Saturday, July 27, 2019

Organised Love


I never thought I needed you until you held my thoughts, and suddenly the burden was off. You held memory for me, and I could trust things big and small in the space you gave me.

Still. I never thought I’d be this old. Not in years but in emotion and all that’s taking a toll. And it is strange, so strange, that it comes down to saying this:

Remember to love.
Remember to love yourself.
Remember to care.
Remember what made you.
Remember not to break.

When did I begin to forget?
When did it stop being second nature?

Life is like the first book I finished reading, and as I read on to the sequel, I must remember certain things. But it is difficult some days to wake up with the weight of all that’s yet to be done, pressing against me and pushing me down before I ever stand up. It is difficult to leave behind others.
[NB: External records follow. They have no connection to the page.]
-- ==== Sys2Proof/Tests/Slice0.lean ====
section
/-! SUPPORT. Tests: commands that no sender can send, one or two small checks a command with figures worked out in the spec
or by hand from its rules, and for every statement with hypotheses a witness for each of its clauses. -/

namespace Sys2Proof.Tests

-- Each `decide +kernel` waits for the theorems before it; elaborating them side by side would take a thread for each.
set_option Elab.async false

open Sys2Proof.Machine

/-- A command answers a next state, whose station passes a check. -/
def gives (c : Instr) (z : Station) (p : Station → Bool) : Bool :=
  match exec c ⟨[], z⟩ with
  | .next t => p t.station
  | .fault _ | .refused _ => false

/-- A service request with its right sum. -/
def req (code : Byte) (args : List Byte) : Request := ⟨args, byteSum (code :: args)⟩

def z0 : Station := resetStation

/-! ## WellFormed: commands that no sender of the spec can send -/

theorem test_wf_frame_length : Instr.wellFormed (.demandArrival ⟨8, 0, 6, []⟩) = false := by decide
theorem test_wf_status_length : Instr.wellFormed (.statusArrival ⟨1, 0, 28, [true]⟩) = false := by decide
theorem test_wf_rail_length : Instr.wellFormed (.railReportArrival ⟨1, 0, 4, []⟩) = false := by decide
theorem test_wf_clear_length : Instr.wellFormed (.mapClearArrival ⟨1, 0, 6, []⟩) = false := by decide
theorem test_wf_plug_far : Instr.wellFormed (.powerOnStart ⟨0, .motor, false, 100100, false⟩ .clean .clean) = false := by decide
theorem test_wf_plug_step : Instr.wellFormed (.restart (req 10 []) ⟨0, .motor, false, 150, false⟩ .clean) = false := by decide
theorem test_wf_known_code : Instr.wellFormed (.badRequest 10 (req 10 [])) = false := by decide
theorem test_wf_unknown_code : Instr.wellFormed (.badRequest 11 (req 11 [])) = true := by decide

/-! ## The step, the starts, the store -/

/-- Findings of one kind alone. -/
def corrected : EccFinding := ⟨true, false⟩
def uncorrectable : EccFinding := ⟨false, true⟩

theorem test_step_front : step ⟨[.sweep, .statusBuild], z0⟩ = exec .sweep ⟨[.statusBuild], z0⟩ := rfl

/-- A running station at a moment at which nothing falls. -/
def quiet : Station :=
  { z0 with lastSample := 0, sanding := { z0.sanding with lastDecision := 0 }, blend := { z0.blend with lastBlend := 0 } }

def dark : Station := { z0 with life := .off }

theorem test_witness_EmptyQueueAndNoSupply :
    running dark = false ∧ (running z0 = true ∧ dueEvents z0 ≠ []) ∧
    (running quiet = true ∧ dueEvents quiet = [] ∧ ({ quiet with subMs := 998 } : Station).subMs < 999) ∧
    (dueEvents { quiet with subMs := 999 } = [] ∧ 999 ≤ ({ quiet with subMs := 999 } : Station).subMs) ∧
    running { z0 with life := .start } = false := by decide +kernel

/-- R182: the first sample, decision and blend event fall at the entry to RUN. -/
theorem test_due_at_entry : dueEvents z0 = [.speedSample, .sanderDecision, .blendEvent] := by decide +kernel

theorem test_witness_PowerOnStart :
    dark.life = .off ∧
    gives (.powerOnStart resetPlug uncorrectable uncorrectable) dark (fun t =>
      t.store.comm.ecc == uncorrectable && t.store.run.ecc == uncorrectable) = true ∧
    gives (.powerOnStart resetPlug corrected .clean) dark (fun t =>
      t.store.comm.ecc != uncorrectable && t.store.run.ecc != uncorrectable) = true := by decide +kernel

/-- R182: a block with words of both kinds gives both faults, and a corrected finding stands until a write replaces the block. -/
theorem test_power_on_both_findings :
    gives (.powerOnStart resetPlug ⟨true, true⟩ .clean) dark (fun t => t.faults.records.filterMap id ==
      [⟨.storeCorrected, none, none, 0, 0, 1, some .commissioning⟩, ⟨.storeInvalid, none, none, 0, 0, 1, some .commissioning⟩]) = true ∧
    gives (.restart (req 10 []) resetPlug uncorrectable) { z0 with store := { z0.store with comm := { z0.store.comm with ecc := corrected } } }
      (fun t => t.store.comm.ecc == ⟨true, true⟩ && t.degraded && (t.faults.records.filterMap id).length == 2) = true := by decide +kernel

/-- R182, R180: both blocks with corrected words give one STORE_CORRECTED with the detail BOTH. -/
theorem test_power_on_faults :
    gives (.powerOnStart resetPlug corrected corrected) dark (fun t =>
      t.faults.records.filterMap id == [⟨.storeCorrected, none, none, 0, 0, 1, some .both⟩] && t.life == .run) = true := by
  decide +kernel

/-- R182: a DEGRADED start takes the default figures, and the estimates of a lost running block stand at the reserve. -/
theorem test_power_on_degraded :
    gives (.powerOnStart resetPlug uncorrectable uncorrectable) dark (fun t =>
      t.degraded && t.figs.teeth == 90 && t.figs.mapDepth == 256 && t.sanders.a.box == 2000000
        && t.figs.windows.all (fun w => !w.enabled)) = true := by decide +kernel

/-- A station with a running save in progress. -/
def saving : Station := { z0 with store := { z0.store with write := some (.running ⟨3, -3⟩ ⟨5, 6⟩ 0) } }

/-- A station with a commissioning write in progress. -/
def writing : Station := { z0 with store := { z0.store with write := some (.commissioning [1] 0) } }

theorem test_witness_Restart :
    (running saving = true ∧ sumOk 10 (req 10 []) = true ∧ (req 10 []).args = [] ∧ saving.store.write ≠ none) ∧
    (running z0 = true ∧ z0.store.write = none) ∧
    gives (.restart (req 10 []) resetPlug .clean) z0 (fun t => t.store.comm.ecc == .clean) = true ∧
    gives (.restart (req 10 []) resetPlug corrected) z0 (fun t => t.store.comm.ecc == corrected) = true ∧
    gives (.restart (req 10 []) resetPlug uncorrectable) z0 (fun t => t.store.comm.ecc == uncorrectable) = true := by
  decide +kernel

theorem test_restart_busy :
    gives (.restart (req 10 []) resetPlug .clean) saving (fun t => t.reply == some ⟨10, .busy, .empty⟩) = true := by
  decide +kernel

/-- R187: a RESTART keeps the trims and the fault table. -/
theorem test_restart_keeps :
    gives (.restart (req 10 []) resetPlug .clean) { z0 with
      axles := put z0.axles .a { z0.axles.a with trim := 7 }, faults := recordFault emptyTable 0 none .demandLost none none }
      (fun t => t.axles.a.trim == 7 && t.faults.records.head? == some (some ⟨.demandLost, none, none, 0, 0, 1, none⟩)) = true := by
  decide +kernel

theorem test_witness_SupplyLossAndStoreWriteEnd :
    (z0.store.write = none ∧ running z0 = true) ∧
    (writing.store.write = some (.commissioning [1] 0) ∧ running writing = true ∧ writing.store.pendingSave = false) ∧
    (saving.store.write = some (.running ⟨3, -3⟩ ⟨5, 6⟩ 0) ∧ running saving = true) ∧
    ({ saving with store := { saving.store with pendingSave := true } } : Station).store.pendingSave = true := by decide +kernel

/-- R183: a loss of supply during a write leaves the block with uncorrectable words. -/
theorem test_supply_loss :
    gives .supplyLoss writing (fun t => t.store.comm.ecc == uncorrectable && t.store.run.ecc == .clean && t.life == .off) = true := by
  decide +kernel

theorem test_store_write_end :
    gives .storeWriteEnd saving (fun t => t.store.run == ⟨⟨3, -3⟩, ⟨5, 6⟩, .clean⟩ && t.store.write == none) = true := by
  decide +kernel

/-! ## Axle speed unit -/

theorem test_witness_WheelSpeedEdge : running z0 = true ∧ running { z0 with life := .parked } = true := by decide +kernel

/-- R1: a low level on track 2 is TOWARD END 1. -/
theorem test_wheel_speed_edge :
    gives (.wheelSpeedEdge .b .low) { z0 with timeUs := 7 } (fun t => t.axles.b.edges == [⟨7, true⟩] && t.axles.a.edges == []) = true := by
  decide +kernel

/-- The nineteen edges of the example of R3, spanning 97,405 µs; the newest stands at 97,405 µs. -/
def nineteen : List Edge := ((List.range 18).map fun i => ⟨BitVec.ofNat 32 (97405 - 5411 * i), true⟩) ++ [⟨0, true⟩]

def turning (l : List Edge) (now : Nat) : Station :=
  { z0 with timeUs := BitVec.ofNat 32 now, axles := put z0.axles .a { z0.axles.a with edges := l } }

/-- The example of R3: 3,999 mm/s. -/
theorem test_axle_speed :
    gives .speedSample (turning nineteen 97405) (fun t => t.axles.a.speed == 3999 && !t.axles.a.lowSpeed && t.axles.b.lowSpeed) = true := by
  decide +kernel

/-- R3: the edge at exactly 100,000 µs counts, one beyond does not; a change of direction ends the run. -/
theorem test_witness_SampleAxleSpeeds :
    (running (turning nineteen 97405) = true ∧ (pick (turning nineteen 97405).axles .a).edges = nineteen ++ [] ∧
      2 ≤ nineteen.length ∧ ∀ e ∈ nineteen, age (97405 : Micros) e.stamp ≤ 100000) ∧
    (let run : List Edge := [⟨100001, true⟩, ⟨1, true⟩]; let rest : List Edge := [⟨0, true⟩]
     (∀ e ∈ run, age (100001 : Micros) e.stamp ≤ 100000 ∧ run.head?.map (·.toEnd1) = some e.toEnd1) ∧
      (∀ e ∈ rest.head?, ¬ age (100001 : Micros) e.stamp ≤ 100000)) ∧
    (let run : List Edge := [⟨9, false⟩]; let rest : List Edge := [⟨8, true⟩]
     run.length < 2 ∧ (∀ e ∈ rest.head?, run ≠ [] ∧ run.head?.map (·.toEnd1) ≠ some e.toEnd1)) ∧
    (let rest : List Edge := [⟨0, true⟩]
     ([] : List Edge).length < 2 ∧ ∀ e ∈ rest.head?, ¬ age (200000 : Micros) e.stamp ≤ 100000) := by decide +kernel

/-- The example of R8. -/
theorem test_selection :
    selectCandidate .free .brake [5210, 5180, 4760, 5230] = 5230 ∧ selectCandidate .free .coast [5210, 5180, 4760, 5230] = 5180 ∧
    selectCandidate .free .drive [5210, 5180, 4760, 5230] = 4760 ∧
    selectCandidate .rollback .brake [5210, 5180, 4760, 5230] = 4760 := by decide

theorem test_witness_CandidateSelection :
    ([5210, 5180] : List Int) ≠ [] ∧ (HoldState.rollback = .rollback ∨ ServedMode.brake = .drive) ∧
    (HoldState.free ≠ .rollback ∧ HoldState.free ≠ .hillStart ∧ (ServedMode.emergency = .brake ∨ ServedMode.emergency = .emergency)) ∧
    (HoldState.holding ≠ .rollback ∧ HoldState.holding ≠ .hillStart ∧ ServedMode.hold = .hold) := by decide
Sometimes I want to be empty. Not to erase or fill myself with something else, but just to breathe in white, the blank sheet of a new leaf of paper, the rest before I begin the next chapter.
But I don’t trust myself. I don’t trust my mind; I think it will repress even love, because love has started to hurt.

And that’s when I met you. The one who gives me the freedom to let go. Who holds me without judgement and gives me back to myself when it’s time, when I am ready to take on the next line.

I give you all the things that make my life what it is, and you give me the assurance that I can survive every task.

Whatever makes the burden a little lighter, right?